• Non ci sono risultati.

«Bisogna ascoltare se si desidera essere ascoltati»: così afferma La Rochefoucauld (2001, p. 335) nell’opera Massime, che ci introduce all’arte dell’uso della parola. In effetti, non è possibile trattare il tema del dialogo, dell’importanza della parola negli scambi educativi, senza mettere al centro della riflessione la necessità di ascoltare, prima ancora di parlare e, dunque, l’importanza di insegnare o di educarsi per imparare ad ascoltare.

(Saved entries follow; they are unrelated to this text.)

-- ==== Sys2Proof/Certificates/Slice0/Obligations.lean ====
section
/-! DEFINITION. The statements about the package, for the provers. `RingFrame` and `EventFrame`
(Sys2Proof/Safety.lean) say what counting, raising events and the rings' own records may change. -/

open Sys2Proof Sys2Proof.Machine

/-! ## Stepping -/

/-- A step with a command at the front of the queue is exec of that command on the state with the queue's rest. -/
def Obligations.StepRunsFrontCommand : Prop :=
  ∀ (c : Instr) (rest : List Instr) (s : State),
    step { s with pending := c :: rest } = exec c { s with pending := rest }

/-- On an empty queue one nanosecond passes and nothing but the time unit changes; a powered package whose
counter has no offset left to slew counts exactly one (R591, R595). The idle tick is the model's choice (log 2). -/
def Obligations.IdleStepCountsTime : Prop :=
  ∀ s : State, s.pending = [] →
    ∃ t, step s = .next t ∧ t = { s with tim := t.tim } ∧ t.tim.source = s.tim.source ∧ t.tim.locked = s.tim.locked ∧
      (s.pins.powered = false → t = s) ∧
      (s.pins.powered = true → s.tim.slew = 0 → t.tim.now = s.tim.now + 1 ∧ t.tim.slew = 0) ∧
      (s.pins.powered = true → s.tim.now.toNat + 2 < 2 ^ 64 →
        s.tim.now.toNat ≤ t.tim.now.toNat ∧ t.tim.now.toNat ≤ s.tim.now.toNat + 2 ∧
        ((t.tim.now.toNat : Int) + t.tim.slew = (s.tim.now.toNat : Int) + s.tim.slew + 1))

/-- Every step answers a next state: no command faults and none is refused, since every refusal of the manual
completes with a status code in a next state (R11). -/
def Obligations.EveryStepAnswersNext : Prop :=
∀ s : State, ∃ t, step s = .next t

/-! ## BAR0 -/

/-- A low read captures the register's high word, and the next high read returns what was captured (R40).

A register write follows the access code (R9): a read-only register keeps its value, and so does an RWL register
while GLB_SETUP_LOCK.LOCK is set (R43); an RW or RWL register whose write starts nothing else takes the written
value in its fields and zero in its reserved bits, and nothing else changes. A base register keeps its value while its ring is enabled (R546), a
phase its points while a raise is barred (R28), and a threshold out of range is ignored (Table 15.11); the time source follows TIM_CTRL (R592), a
port FAB_PORT_CTRL, and an interrupt that waited for its vector leaves when it is unmasked (R564). -/
def Obligations.RegisterAccessesFollowTheirCodes : Prop :=
  (∀ (s : State) (off : BitVec 26), s.pins.powered = true →
    (s.badOffset off.toNat = false → isLow64 off.toNat = true →
      exec (.latchedLowRead off) s = .next { s with
        latches := kvSet s.latches off.toNat (BitVec.ofNat 32 (regRead s (off.toNat + 4))),
        sent := s.sent ++ [.regData off.toNat (BitVec.ofNat 32 (regRead s off.toNat))] }) ∧
    (s.badOffset off.toNat = false → isLow64 off.toNat = false → 4 ≤ off.toNat → isLow64 (off.toNat - 4) = true →
      (∀ v, kvGet s.latches (off.toNat - 4) = some v →
        exec (.latchedHighRead off) s = .next { s with
          latches := kvErase s.latches (off.toNat - 4), sent := s.sent ++ [.regData off.toNat v] }) ∧
      (kvGet s.latches (off.toNat - 4) = none →
        exec (.latchedHighRead off) s =
          .next { s with sent := s.sent ++ [.regData off.toNat (BitVec.ofNat 32 (regRead s off.toNat))] }))) ∧
  (∀ (s : State) (off : BitVec 26) (v : U32) (b : Blk) (d : RegDef), s.pins.powered = true → off.toNat % 4 = 0 →
    s.badOffset off.toNat = false → blockAt off.toNat = some b → regDef off.toNat = some d →
    let i := Instr.registerWrite off v
    let r := off.toNat - b.base
    let plain := exec i s = .next (s.setReg off.toNat (v.toNat &&& d.mask))
    (d.acc = .ro → exec i s = .next s) ∧
    (d.acc = .rwl → s.regBit 8 0 = true → exec i s = .next s) ∧
    ((d.acc = .rw ∨ (d.acc = .rwl ∧ s.regBit 8 0 = false)) →
      (b.kind ≠ .hif → b.kind ≠ .pwr → b.kind ≠ .tim → b.kind ≠ .port → ¬(b.kind = .stack ∧ r = 8) → plain) ∧
      (b.kind = .pwr → (r = 4 → plain) ∧
        (r = 0x24 → exec i s = .next (if 70 ≤ v.toNat % 256 ∧ v.toNat % 256 ≤ 100 then s.setReg off.toNat (v.toNat % 256) else s)) ∧
        (0x1000 ≤ r → exec i s = .next (if s.holding && raisesPoint (s.reg off.toNat) v.toNat then s else s.setRegBits off.toNat 11 0 v.toNat))) ∧
      (b.kind = .tim → ∃ u, exec i s = .next u ∧ u.reg off.toNat = (v.toNat &&& 0xFF1F) ∧
        u.tim.source = [TimeSrc.ptp, .azmarlink, .evfek].find? (fun y => u.timeOn y && s.tim.locked.contains y) ∧
        u = { s with tim := { s.tim with source := u.tim.source, lostAt := u.tim.lostAt }, regs := u.regs, hostMem := u.hostMem, hif := u.hif, free := u.free }) ∧
      (b.kind = .port → s.fab.ports.length = 16 → ∃ u, exec i s = .next u ∧ u.reg off.toNat = v.toNat % 8 ∧
        u.port b.idx = (if bitOf v.toNat 2 then portOff (s.port b.idx) else { s.port b.idx with disabled := !s.portServes b.idx }) ∧
        (∀ q, q ≠ b.idx → u.port q = s.port q) ∧ u.mem = s.mem ∧ u.tiles = s.tiles ∧ u.cores = s.cores) ∧
      (b.kind = .hif →
        (r ∈ [0x4, 0x18, 0x1C] ∨ (0x100000 ≤ r ∧ r % 16 ≠ 0xC) → plain) ∧
        (r = 8 ∨ r = 0xC → exec i s = .next (if (List.range 64).any (fun k => bitOf (s.sqCfg k) 12) then s else s.setReg off.toNat v.toNat)) ∧
        (r = 0x20 ∨ r = 0x24 → exec i s = .next (if s.regBit (hifBase + 0x28) 14 = true then s else s.setReg off.toNat v.toNat)) ∧
        (0x1000 ≤ r → r < 0x1800 → r % 0x20 ≠ 8 →
          exec i s = .next (if bitOf (s.sqCfg ((r - 0x1000) / 0x20)) 12 = true then s else s.setReg off.toNat v.toNat)) ∧
        (0x2000 ≤ r → r < 0x2800 → r % 0x20 ≠ 8 →
          exec i s = .next (if bitOf (s.cqCfg ((r - 0x2000) / 0x20)) 14 = true then s else s.setReg off.toNat v.toNat)) ∧
        (0x100000 ≤ r → r % 16 = 0xC → let k := (r - 0x100000) / 16; let p := hifBase + 0x110000 + k / 32 * 4
          exec i s = .next (if v.toNat % 2 = 0 ∧ s.regBit p (k % 32) = true
            then sendVector ((s.setReg off.toNat 0).setRegBit p (k % 32) false) k else s.setReg off.toNat (v.toNat % 2))))))

/-- An access that R41 names is counted and recorded and changes nothing else: a read returns zero, a write is ignored. The
access is named by BAR0_BAD_ACCESS, or it is a read or write at an offset where no register is (in a window whose registers no
chapter lists, where log 43 leaves open which offsets hold one, at an offset that holds none). -/
def Obligations.BadAccessHasNoEffect : Prop :=
  ∀ (s : State) (off : BitVec 26), s.pins.powered = true →
    let counted (write : Bool) (u : State) : Prop := EventFrame (s.setReg 0x10 (off.toNat + (if write then 2 ^ 26 else 0))) u ∧
      (s.regBit 0xF0 0 = false → s.reg64 0x100 + 1 < 2 ^ 64 → u.reg64 0x100 = s.reg64 0x100 + 1)
    (∃ u, exec (.bar0BadAccess off false) s = .next (u.emit (.regData off.toNat 0)) ∧ counted false u) ∧
    (∃ u, exec (.bar0BadAccess off true) s = .next u ∧ counted true u) ∧
    (regDef off.toNat = none → unlistedReg off.toNat = false →
      (∃ u, exec (.latchedLowRead off) s = .next (u.emit (.regData off.toNat 0)) ∧ counted false u) ∧
      (∃ u, exec (.latchedHighRead off) s = .next (u.emit (.regData off.toNat 0)) ∧ counted false u) ∧
      (s.setupOnly = false → ∀ v, ∃ u, exec (.registerWrite off v) s = .next u ∧ counted true u))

Dunque, bisogna ascoltare, se si vuole essere ascoltati e, continua l’autore (ibid.), «bisogna lasciare agli altri la libertà di farsi capire e perfino di dire delle cose inutili. Invece di contraddirli e di interromperli, come si fa spesso, si deve penetrare nella loro mentalità e nei loro gusti, far vedere che si capiscono, parlare di ciò che li riguarda, lodare le cose meritevoli di lode che dicono e far mostra di lodarli più per discernimento che per compiacenza» (ibid.). In queste poche righe si tratteggia proprio una disposizione all’ascolto dell’altro che passa, appunto, dal parlare con l’altro. Così, continua il testo citato, non si deve mai parlare con aria di importanza, né dobbiamo usare termini o parole più grandi di ciò che si sta affermando, non bisogna essere sempre al centro della conversazione e, dunque, bisogna fare-come-se non si guidasse la comunicazione, lasciando all’altro la libertà e lo spazio per esprimersi (ibid., p. 336), in realtà, per essere e per affermare il proprio sé più vero e più autentico.

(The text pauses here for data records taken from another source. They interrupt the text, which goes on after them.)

/-! ## One lemma per field -/

@[simp] theorem raise_pending (s : State) (code src addr data : Nat) : (raise s code src addr data).pending = s.pending := (same_raise ..).pending
@[simp] theorem raise_pins (s : State) (code src addr data : Nat) : (raise s code src addr data).pins = s.pins := (same_raise ..).pins
@[simp] theorem raise_latches (s : State) (code src addr data : Nat) : (raise s code src addr data).latches = s.latches := (same_raise ..).latches
@[simp] theorem raise_mem (s : State) (code src addr data : Nat) : (raise s code src addr data).mem = s.mem := (same_raise ..).mem
@[simp] theorem raise_tiles (s : State) (code src addr data : Nat) : (raise s code src addr data).tiles = s.tiles := (same_raise ..).tiles
@[simp] theorem raise_cores (s : State) (code src addr data : Nat) : (raise s code src addr data).cores = s.cores := (same_raise ..).cores
@[simp] theorem raise_rig (s : State) (code src addr data : Nat) : (raise s code src addr data).rig = s.rig := (same_raise ..).rig
@[simp] theorem raise_flash (s : State) (code src addr data : Nat) : (raise s code src addr data).flash = s.flash := (same_raise ..).flash
@[simp] theorem raise_sec (s : State) (code src addr data : Nat) : (raise s code src addr data).sec = s.sec := (same_raise ..).sec
@[simp] theorem raise_job (s : State) (code src addr data : Nat) : (raise s code src addr data).job = s.job := (same_raise ..).job
@[simp] theorem raise_stroke (s : State) (code src addr data : Nat) : (raise s code src addr data).stroke = s.stroke := (same_raise ..).stroke
@[simp] theorem raise_sync (s : State) (code src addr data : Nat) : (raise s code src addr data).sync = s.sync := (same_raise ..).sync
@[simp] theorem raise_fab (s : State) (code src addr data : Nat) : (raise s code src addr data).fab = s.fab := (same_raise ..).fab
@[simp] theorem raise_collEng (s : State) (code src addr data : Nat) : (raise s code src addr data).collEng = s.collEng := (same_raise ..).collEng
@[simp] theorem raise_zn (s : State) (code src addr data : Nat) : (raise s code src addr data).zn = s.zn := (same_raise ..).zn
@[simp] theorem raise_pwr (s : State) (code src addr data : Nat) : (raise s code src addr data).pwr = s.pwr := (same_raise ..).pwr
@[simp] theorem raise_tim (s : State) (code src addr data : Nat) : (raise s code src addr data).tim = s.tim := (same_raise ..).tim
@[simp] theorem raise_ckpt (s : State) (code src addr data : Nat) : (raise s code src addr data).ckpt = s.ckpt := (same_raise ..).ckpt
@[simp] theorem raise_bridges (s : State) (code src addr data : Nat) : (raise s code src addr data).bridges = s.bridges := (same_raise ..).bridges
@[simp] theorem raise_mgmt (s : State) (code src addr data : Nat) : (raise s code src addr data).mgmt = s.mgmt := (same_raise ..).mgmt
@[simp] theorem raise_sent (s : State) (code src addr data : Nat) : (raise s code src addr data).sent = s.sent := (same_raise ..).sent
@[simp] theorem raise_free (s : State) (code src addr data : Nat) : (raise s code src addr data).free = s.free := (same_raise ..).free
@[simp] theorem raise_hif_sqs (s : State) (code src addr data : Nat) : (raise s code src addr data).hif.sqs = s.hif.sqs := (same_raise ..).hif_sqs
@[simp] theorem raise_hif_cqs (s : State) (code src addr data : Nat) : (raise s code src addr data).hif.cqs = s.hif.cqs := (same_raise ..).hif_cqs
@[simp] theorem raise_hif_evqStopped (s : State) (code src addr data : Nat) : (raise s code src addr data).hif.evqStopped = s.hif.evqStopped := (same_raise ..).hif_evqStopped
@[simp] theorem raise_hif_idle (s : State) (code src addr data : Nat) : (raise s code src addr data).hif.idle = s.hif.idle := (same_raise ..).hif_idle
@[simp] theorem raise_hif_idleSeq (s : State) (code src addr data : Nat) : (raise s code src addr data).hif.idleSeq = s.hif.idleSeq := (same_raise ..).hif_idleSeq
@[simp] theorem raise_hif_lastChange (s : State) (code src addr data : Nat) : (raise s code src addr data).hif.lastChange = s.hif.lastChange := (same_raise ..).hif_lastChange
@[simp] theorem raise_hif_summarySeq (s : State) (code src addr data : Nat) : (raise s code src addr data).hif.summarySeq = s.hif.summarySeq := (same_raise ..).hif_summarySeq
@[simp] theorem raise_hif_outCmds (s : State) (code src addr data : Nat) : (raise s code src addr data).hif.outCmds = s.hif.outCmds := (same_raise ..).hif_outCmds
@[simp] theorem raise_hif_tileRuns (s : State) (code src addr data : Nat) : (raise s code src addr data).hif.tileRuns = s.hif.tileRuns := (same_raise ..).hif_tileRuns
@[simp] theorem raise_hif_copies (s : State) (code src addr data : Nat) : (raise s code src addr data).hif.copies = s.hif.copies := (same_raise ..).hif_copies
@[simp] theorem raise_hif_audits (s : State) (code src addr data : Nat) : (raise s code src addr data).hif.audits = s.hif.audits := (same_raise ..).hif_audits
@[simp] theorem raise_hif_syncOps (s : State) (code src addr data : Nat) : (raise s code src addr data).hif.syncOps = s.hif.syncOps := (same_raise ..).hif_syncOps

@[simp] theorem bump_pending (s : State) (g n k : Nat) : (bump s g n k).pending = s.pending := (same_bump ..).pending
@[simp] theorem bump_pins (s : State) (g n k : Nat) : (bump s g n k).pins = s.pins := (same_bump ..).pins
@[simp] theorem bump_latches (s : State) (g n k : Nat) : (bump s g n k).latches = s.latches := (same_bump ..).latches
@[simp] theorem bump_mem (s : State) (g n k : Nat) : (bump s g n k).mem = s.mem := (same_bump ..).mem
@[simp] theorem bump_tiles (s : State) (g n k : Nat) : (bump s g n k).tiles = s.tiles := (same_bump ..).tiles
@[simp] theorem bump_cores (s : State) (g n k : Nat) : (bump s g n k).cores = s.cores := (same_bump ..).cores
@[simp] theorem bump_rig (s : State) (g n k : Nat) : (bump s g n k).rig = s.rig := (same_bump ..).rig
@[simp] theorem bump_flash (s : State) (g n k : Nat) : (bump s g n k).flash = s.flash := (same_bump ..).flash
@[simp] theorem bump_sec (s : State) (g n k : Nat) : (bump s g n k).sec = s.sec := (same_bump ..).sec
@[simp] theorem bump_job (s : State) (g n k : Nat) : (bump s g n k).job = s.job := (same_bump ..).job
@[simp] theorem bump_stroke (s : State) (g n k : Nat) : (bump s g n k).stroke = s.stroke := (same_bump ..).stroke
@[simp] theorem bump_sync (s : State) (g n k : Nat) : (bump s g n k).sync = s.sync := (same_bump ..).sync
@[simp] theorem bump_fab (s : State) (g n k : Nat) : (bump s g n k).fab = s.fab := (same_bump ..).fab
@[simp] theorem bump_collEng (s : State) (g n k : Nat) : (bump s g n k).collEng = s.collEng := (same_bump ..).collEng
@[simp] theorem bump_zn (s : State) (g n k : Nat) : (bump s g n k).zn = s.zn := (same_bump ..).zn
@[simp] theorem bump_pwr (s : State) (g n k : Nat) : (bump s g n k).pwr = s.pwr := (same_bump ..).pwr
@[simp] theorem bump_tim (s : State) (g n k : Nat) : (bump s g n k).tim = s.tim := (same_bump ..).tim
@[simp] theorem bump_ckpt (s : State) (g n k : Nat) : (bump s g n k).ckpt = s.ckpt := (same_bump ..).ckpt
@[simp] theorem bump_bridges (s : State) (g n k : Nat) : (bump s g n k).bridges = s.bridges := (same_bump ..).bridges
@[simp] theorem bump_mgmt (s : State) (g n k : Nat) : (bump s g n k).mgmt = s.mgmt := (same_bump ..).mgmt
@[simp] theorem bump_sent (s : State) (g n k : Nat) : (bump s g n k).sent = s.sent := (same_bump ..).sent
@[simp] theorem bump_free (s : State) (g n k : Nat) : (bump s g n k).free = s.free := (same_bump ..).free
@[simp] theorem bump_hif_sqs (s : State) (g n k : Nat) : (bump s g n k).hif.sqs = s.hif.sqs := (same_bump ..).hif_sqs
@[simp] theorem bump_hif_cqs (s : State) (g n k : Nat) : (bump s g n k).hif.cqs = s.hif.cqs := (same_bump ..).hif_cqs
@[simp] theorem bump_hif_evqStopped (s : State) (g n k : Nat) : (bump s g n k).hif.evqStopped = s.hif.evqStopped := (same_bump ..).hif_evqStopped
@[simp] theorem bump_hif_idle (s : State) (g n k : Nat) : (bump s g n k).hif.idle = s.hif.idle := (same_bump ..).hif_idle
@[simp] theorem bump_hif_idleSeq (s : State) (g n k : Nat) : (bump s g n k).hif.idleSeq = s.hif.idleSeq := (same_bump ..).hif_idleSeq
@[simp] theorem bump_hif_lastChange (s : State) (g n k : Nat) : (bump s g n k).hif.lastChange = s.hif.lastChange := (same_bump ..).hif_lastChange
@[simp] theorem bump_hif_summarySeq (s : State) (g n k : Nat) : (bump s g n k).hif.summarySeq = s.hif.summarySeq := (same_bump ..).hif_summarySeq
@[simp] theorem bump_hif_outCmds (s : State) (g n k : Nat) : (bump s g n k).hif.outCmds = s.hif.outCmds := (same_bump ..).hif_outCmds
@[simp] theorem bump_hif_tileRuns (s : State) (g n k : Nat) : (bump s g n k).hif.tileRuns = s.hif.tileRuns := (same_bump ..).hif_tileRuns
@[simp] theorem bump_hif_copies (s : State) (g n k : Nat) : (bump s g n k).hif.copies = s.hif.copies := (same_bump ..).hif_copies
@[simp] theorem bump_hif_audits (s : State) (g n k : Nat) : (bump s g n k).hif.audits = s.hif.audits := (same_bump ..).hif_audits
@[simp] theorem bump_hif_syncOps (s : State) (g n k : Nat) : (bump s g n k).hif.syncOps = s.hif.syncOps := (same_bump ..).hif_syncOps

@[simp] theorem takeCatch_pending (s : State) (src : Nat) : (takeCatch s src).pending = s.pending := (same_takeCatch ..).pending
@[simp] theorem takeCatch_pins (s : State) (src : Nat) : (takeCatch s src).pins = s.pins := (same_takeCatch ..).pins
@[simp] theorem takeCatch_latches (s : State) (src : Nat) : (takeCatch s src).latches = s.latches := (same_takeCatch ..).latches
@[simp] theorem takeCatch_mem (s : State) (src : Nat) : (takeCatch s src).mem = s.mem := (same_takeCatch ..).mem
@[simp] theorem takeCatch_tiles (s : State) (src : Nat) : (takeCatch s src).tiles = s.tiles := (same_takeCatch ..).tiles
@[simp] theorem takeCatch_cores (s : State) (src : Nat) : (takeCatch s src).cores = s.cores := (same_takeCatch ..).cores
@[simp] theorem takeCatch_rig (s : State) (src : Nat) : (takeCatch s src).rig = s.rig := (same_takeCatch ..).rig
@[simp] theorem takeCatch_flash (s : State) (src : Nat) : (takeCatch s src).flash = s.flash := (same_takeCatch ..).flash
@[simp] theorem takeCatch_sec (s : State) (src : Nat) : (takeCatch s src).sec = s.sec := (same_takeCatch ..).sec
@[simp] theorem takeCatch_job (s : State) (src : Nat) : (takeCatch s src).job = s.job := (same_takeCatch ..).job
@[simp] theorem takeCatch_stroke (s : State) (src : Nat) : (takeCatch s src).stroke = s.stroke := (same_takeCatch ..).stroke
@[simp] theorem takeCatch_sync (s : State) (src : Nat) : (takeCatch s src).sync = s.sync := (same_takeCatch ..).sync
@[simp] theorem takeCatch_fab (s : State) (src : Nat) : (takeCatch s src).fab = s.fab := (same_takeCatch ..).fab
@[simp] theorem takeCatch_collEng (s : State) (src : Nat) : (takeCatch s src).collEng = s.collEng := (same_takeCatch ..).collEng
@[simp] theorem takeCatch_zn (s : State) (src : Nat) : (takeCatch s src).zn = s.zn := (same_takeCatch ..).zn
@[simp] theorem takeCatch_pwr (s : State) (src : Nat) : (takeCatch s src).pwr = s.pwr := (same_takeCatch ..).pwr
@[simp] theorem takeCatch_tim (s : State) (src : Nat) : (takeCatch s src).tim = s.tim := (same_takeCatch ..).tim
@[simp] theorem takeCatch_ckpt (s : State) (src : Nat) : (takeCatch s src).ckpt = s.ckpt := (same_takeCatch ..).ckpt
@[simp] theorem takeCatch_bridges (s : State) (src : Nat) : (takeCatch s src).bridges = s.bridges := (same_takeCatch ..).bridges
@[simp] theorem takeCatch_mgmt (s : State) (src : Nat) : (takeCatch s src).mgmt = s.mgmt := (same_takeCatch ..).mgmt
@[simp] theorem takeCatch_sent (s : State) (src : Nat) : (takeCatch s src).sent = s.sent := (same_takeCatch ..).sent
@[simp] theorem takeCatch_free (s : State) (src : Nat) : (takeCatch s src).free = s.free := (same_takeCatch ..).free
@[simp] theorem takeCatch_hif_sqs (s : State) (src : Nat) : (takeCatch s src).hif.sqs = s.hif.sqs := (same_takeCatch ..).hif_sqs
@[simp] theorem takeCatch_hif_cqs (s : State) (src : Nat) : (takeCatch s src).hif.cqs = s.hif.cqs := (same_takeCatch ..).hif_cqs
@[simp] theorem takeCatch_hif_evqStopped (s : State) (src : Nat) : (takeCatch s src).hif.evqStopped = s.hif.evqStopped := (same_takeCatch ..).hif_evqStopped
@[simp] theorem takeCatch_hif_idle (s : State) (src : Nat) : (takeCatch s src).hif.idle = s.hif.idle := (same_takeCatch ..).hif_idle
@[simp] theorem takeCatch_hif_idleSeq (s : State) (src : Nat) : (takeCatch s src).hif.idleSeq = s.hif.idleSeq := (same_takeCatch ..).hif_idleSeq
@[simp] theorem takeCatch_hif_lastChange (s : State) (src : Nat) : (takeCatch s src).hif.lastChange = s.hif.lastChange := (same_takeCatch ..).hif_lastChange
@[simp] theorem takeCatch_hif_summarySeq (s : State) (src : Nat) : (takeCatch s src).hif.summarySeq = s.hif.summarySeq := (same_takeCatch ..).hif_summarySeq
@[simp] theorem takeCatch_hif_outCmds (s : State) (src : Nat) : (takeCatch s src).hif.outCmds = s.hif.outCmds := (same_takeCatch ..).hif_outCmds
@[simp] theorem takeCatch_hif_tileRuns (s : State) (src : Nat) : (takeCatch s src).hif.tileRuns = s.hif.tileRuns := (same_takeCatch ..).hif_tileRuns
@[simp] theorem takeCatch_hif_copies (s : State) (src : Nat) : (takeCatch s src).hif.copies = s.hif.copies := (same_takeCatch ..).hif_copies
@[simp] theorem takeCatch_hif_audits (s : State) (src : Nat) : (takeCatch s src).hif.audits = s.hif.audits := (same_takeCatch ..).hif_audits
@[simp] theorem takeCatch_hif_syncOps (s : State) (src : Nat) : (takeCatch s src).hif.syncOps = s.hif.syncOps := (same_takeCatch ..).hif_syncOps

La parola e l’ascolto non possono mai essere l’una senza l’altro. Non ci può essere parola senza un ascolto profondo e attento. Potremo affermare che proprio l’ascolto rende viva la parola e dà corpo alla possibilità del dialogo. Parola e ascolto sono legati da una trama inscindibile anche se il rumore quotidiano e elevato cancella questa indissolubilità e costituisce, oggi, la parola come atto individuale, solipsistico e vuoto. Se nessuno ascolta le parole, queste sono vuote e prive di senso. Infatti, l’orientamento di significato, che la direzione di senso costituisce per ogni affermazione e per ogni comunicazione, ha ragione di esistere solamente in funzione di un ascoltatore che accoglie la parola, la fa propria, per farla divenire conversazione personale. La fa transitare, la fa circolare, da discorso privato diviene discorso pubblico, di pubblico dominio, aperto al senso della condivisione. Proprio l’ascolto permette alla parola di essere il supporto della comunicazione più socievole, come Simmel attesta: la comunicazione che è conversazione. Infatti, Simmel (1997) afferma, solamente la conversazione trattiene lo spirito della socievolezza, della gratitudine, della discrezione. In una unica categoria, solamente la conversazione concede il rispetto del limite che sempre l’altro ci pone.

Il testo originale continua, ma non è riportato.